SOX had surged nearly 70% year-to-date heading into June 5, riding a wave of artificial intelligence euphoria that sent semiconductor valuations into the stratosphere. Disappointing quarterly earnings, particularly from Broadcom, gave investors the excuse they’d been looking for to hit the sell button. Rising Treasury yields poured gasoline on the fire.
The carnage wasn’t contained to chips. The Nasdaq Composite fell 4.18%, while the S&P 500 dropped 2.64%. But semiconductor stocks bore the brunt of the punishment by a wide margin.
The damage report
Marvell Technology led the bleeding, plunging 16.74%. Micron wasn’t far behind at 13.25%. ARM Holdings dropped 12.84%, Intel shed 11.28%, and AMD fell 10.86%.
How we got here
A 70% year-to-date gain in an entire sector index isn’t normal. It’s the kind of run that happens when a transformative technology narrative, in this case generative AI, convinces the market that demand for chips will be functionally infinite.
When Broadcom’s quarterly results came in below expectations, it punctured the narrative just enough. Investors who had been riding momentum suddenly had a reason to question whether the AI spending cycle would deliver returns as quickly or as profitably as the market had assumed.
Rising Treasury yields added a second layer of pressure. Higher yields make future earnings less valuable in present-dollar terms, which hits growth stocks particularly hard.

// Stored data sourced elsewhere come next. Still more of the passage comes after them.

-- ==== Sys2Proof/Laws/Crc.lean ====
section
/-! SUPPORT. The laws of the CRC run (rules R70, R71) and of the bits of a byte (rule R6). -/

namespace Sys2Proof.Machine

/-- As many bits as are asked for. -/
@[simp] theorem msbBits_length (n : Nat) (b : Byte) : (msbBits n b).length = n := by
  induction n with
  | zero => rfl
  | succ n ih => simp [msbBits, ih]

/-- The bits of a byte, bit 7 first. -/
theorem msbBits_eight (b : Byte) :
    msbBits 8 b = [b.getLsbD 7, b.getLsbD 6, b.getLsbD 5, b.getLsbD 4, b.getLsbD 3, b.getLsbD 2, b.getLsbD 1,
      b.getLsbD 0] := rfl

/-- A run over two lists goes on from where the first ends. -/
theorem crc5Run_append (p : Config.Params) (l m : List Bool) :
    crc5Run p (l ++ m) = m.foldl (crc5Step p) (crc5Run p l) := by
  simp [crc5Run, List.foldl_append]

/-- One step is linear over GF(2) in the register and the incoming bit. -/
theorem crc5Step_xor (r q : Crc5) (d e : Bool) :
    crc5Step Config.spec (r ^^^ q) (d ^^ e) = crc5Step Config.spec r d ^^^ crc5Step Config.spec q e := by
  revert r q d e
  decide

end Sys2Proof.Machine
end

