-- ==== Sys2Proof/Laws/Memory.lean ====
section
/-! SUPPORT. The laws of the buffer (rule R31): a read after a write, which holds of every list, canonical or not, and
that every operation keeps the canonical form. -/

namespace Sys2Proof.Machine

/-- The three indices of the buffer. -/
theorem bufferIndex_cases (i : Fin 3) : i = 0 ∨ i = 1 ∨ i = 2 := by
  match i with
  | 0 => exact .inl rfl
  | 1 => exact .inr (.inl rfl)
  | 2 => exact .inr (.inr rfl)

/-- An erased address reads as an unlisted one, and every other as before. -/
theorem Memory.cell_erase (m : Memory) (i j : Nat) :
    Memory.cell (Memory.erase m i) j = if j = i then unlistedByte else Memory.cell m j := by
  induction m with
  | nil => simp [Memory.erase, Memory.cell]
  | cons e rest ih =>
    obtain ⟨a, v⟩ := e
    grind [Memory.erase, Memory.cell]

/-- An inserted address reads as the inserted byte, and every other as before. -/
theorem Memory.cell_insert (m : Memory) (i j : Nat) (v : Byte) :
    Memory.cell (Memory.insert m i v) j = if j = i then v else Memory.cell m j := by
  induction m with
  | nil => grind [Memory.insert, Memory.cell]
  | cons e rest ih =>
    obtain ⟨a, w⟩ := e
    grind [Memory.insert, Memory.cell]

/-- A read after a write gives the byte written at its own index and what it gave before at every other. -/
@[simp] theorem Memory.read_write (m : Memory) (i j : Fin 3) (v : Byte) :
    Memory.read (Memory.write m i v) j = if j = i then v else Memory.read m j := by
  have hij : j.val = i.val ↔ j = i := Fin.val_inj
  simp only [Memory.read, Memory.write]
  split <;> simp_all [Memory.cell_erase, Memory.cell_insert]

/-- A larger lower bound is a stronger one. -/
theorem Memory.wfFrom_mono (m : Memory) (low low' : Nat) (hl : low' ≤ low) (h : Memory.wfFrom low m = true) :
    Memory.wfFrom low' m = true := by
  cases m with
  | nil => rfl
  | cons e rest =>
    simp only [Memory.wfFrom, Bool.and_eq_true, decide_eq_true_eq] at h ⊢
    exact ⟨by omega, h.2⟩

/-- Erasing keeps the canonical form. -/
theorem Memory.wfFrom_erase (m : Memory) (low i : Nat) (h : Memory.wfFrom low m = true) :
    Memory.wfFrom low (Memory.erase m i) = true := by
  induction m generalizing low with
  | nil => rfl
  | cons e rest ih =>
    obtain ⟨a, v⟩ := e
    simp only [Memory.wfFrom, Bool.and_eq_true, decide_eq_true_eq] at h
    simp only [Memory.erase]
    split
    · exact Memory.wfFrom_mono _ _ _ (by omega) (ih _ h.2.2.2)
    · simp [Memory.wfFrom, h.1, h.2.1, h.2.2.1, ih _ h.2.2.2]

/-- Inserting a byte that is not what an unlisted address reads as keeps the canonical form. -/
theorem Memory.wfFrom_insert (m : Memory) (low i : Nat) (v : Byte) (hv : v ≠ unlistedByte) (hi : i < 3)
    (hl : low ≤ i) (h : Memory.wfFrom low m = true) : Memory.wfFrom low (Memory.insert m i v) = true := by
  induction m generalizing low with
  | nil => simp [Memory.insert, Memory.wfFrom, hl, hi, hv]
  | cons e rest ih =>
    obtain ⟨a, w⟩ := e
    simp only [Memory.wfFrom, Bool.and_eq_true, decide_eq_true_eq] at h
    simp only [Memory.insert]
    split
    · simp [Memory.wfFrom, hl, hi, hv, h, Nat.succ_le_of_lt ‹i < a›]
    · split
      · subst i; simp [Memory.wfFrom, hl, hi, hv, h.2.2.2]
      · simp [Memory.wfFrom, h.1, h.2.1, h.2.2.1, ih _ (by omega) h.2.2.2]

/-- Every write keeps the canonical form. -/
theorem Memory.wf_write (m : Memory) (i : Fin 3) (v : Byte) (h : Memory.wf m = true) :
    Memory.wf (Memory.write m i v) = true := by
  simp only [Memory.wf, Memory.write] at *
  split
  · exact Memory.wfFrom_erase _ _ _ h
  · exact Memory.wfFrom_insert _ _ _ _ ‹_› i.isLt (Nat.zero_le _) h

/-- Storing a run of bytes keeps the canonical form. -/
theorem Memory.wf_writeFirst (m : Memory) (bytes : List Byte) (h : Memory.wf m = true) :
    Memory.wf (Memory.writeFirst m bytes) = true := by
  match bytes with
  | [] => exact h
  | [_] => exact Memory.wf_write _ _ _ h
  | [_, _] => exact Memory.wf_write _ _ _ (Memory.wf_write _ _ _ h)
  | _ :: _ :: _ :: _ => exact Memory.wf_write _ _ _ (Memory.wf_write _ _ _ (Memory.wf_write _ _ _ h))

/-- The memory of the reset state is in canonical form. -/
theorem Memory.wf_reset : Memory.wf State.reset.buf = true := rfl

/-- An empty list reads as the reset value everywhere. -/
@[simp] theorem Memory.read_nil (i : Fin 3) : Memory.read [] i = 0x00#8 := rfl

@[simp] theorem Memory.writeFirst_two (m : Memory) (v0 v1 : Byte) :
    Memory.writeFirst m [v0, v1] = Memory.write (Memory.write m 0 v0) 1 v1 := rfl

@[simp] theorem Memory.writeFirst_three (m : Memory) (v0 v1 v2 : Byte) :
    Memory.writeFirst m [v0, v1, v2] = Memory.write (Memory.write (Memory.write m 0 v0) 1 v1) 2 v2 := rfl

@[simp] theorem Memory.readFirst_two (m : Memory) : Memory.readFirst m 2 = [Memory.read m 0, Memory.read m 1] := rfl

@[simp] theorem Memory.readFirst_three (m : Memory) :
    Memory.readFirst m 3 = [Memory.read m 0, Memory.read m 1, Memory.read m 2] := rfl

/-- A byte of the state after a write to the buffer. -/
@[simp] theorem State.byte_memWrite (s : State) (i j : Fin 3) (v : Byte) :
    (s.memWrite i v).byte j = if j = i then v else s.byte j := by
  simp [State.byte]

end Sys2Proof.Machine
end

What this means for investors
The last time SOX had a day this bad was March 2020, and that turned out to be the start of one of the greatest semiconductor rallies in history. But the setup was different then. Valuations were lower, interest rates were heading to zero, and massive fiscal stimulus was about to flood the economy.
Today’s environment is almost the mirror opposite. Valuations coming into this sell-off were stretched by virtually any historical metric. Treasury yields are elevated. And while AI spending remains robust, the quarterly earnings cycle is starting to separate companies delivering real revenue from those still trading on hope.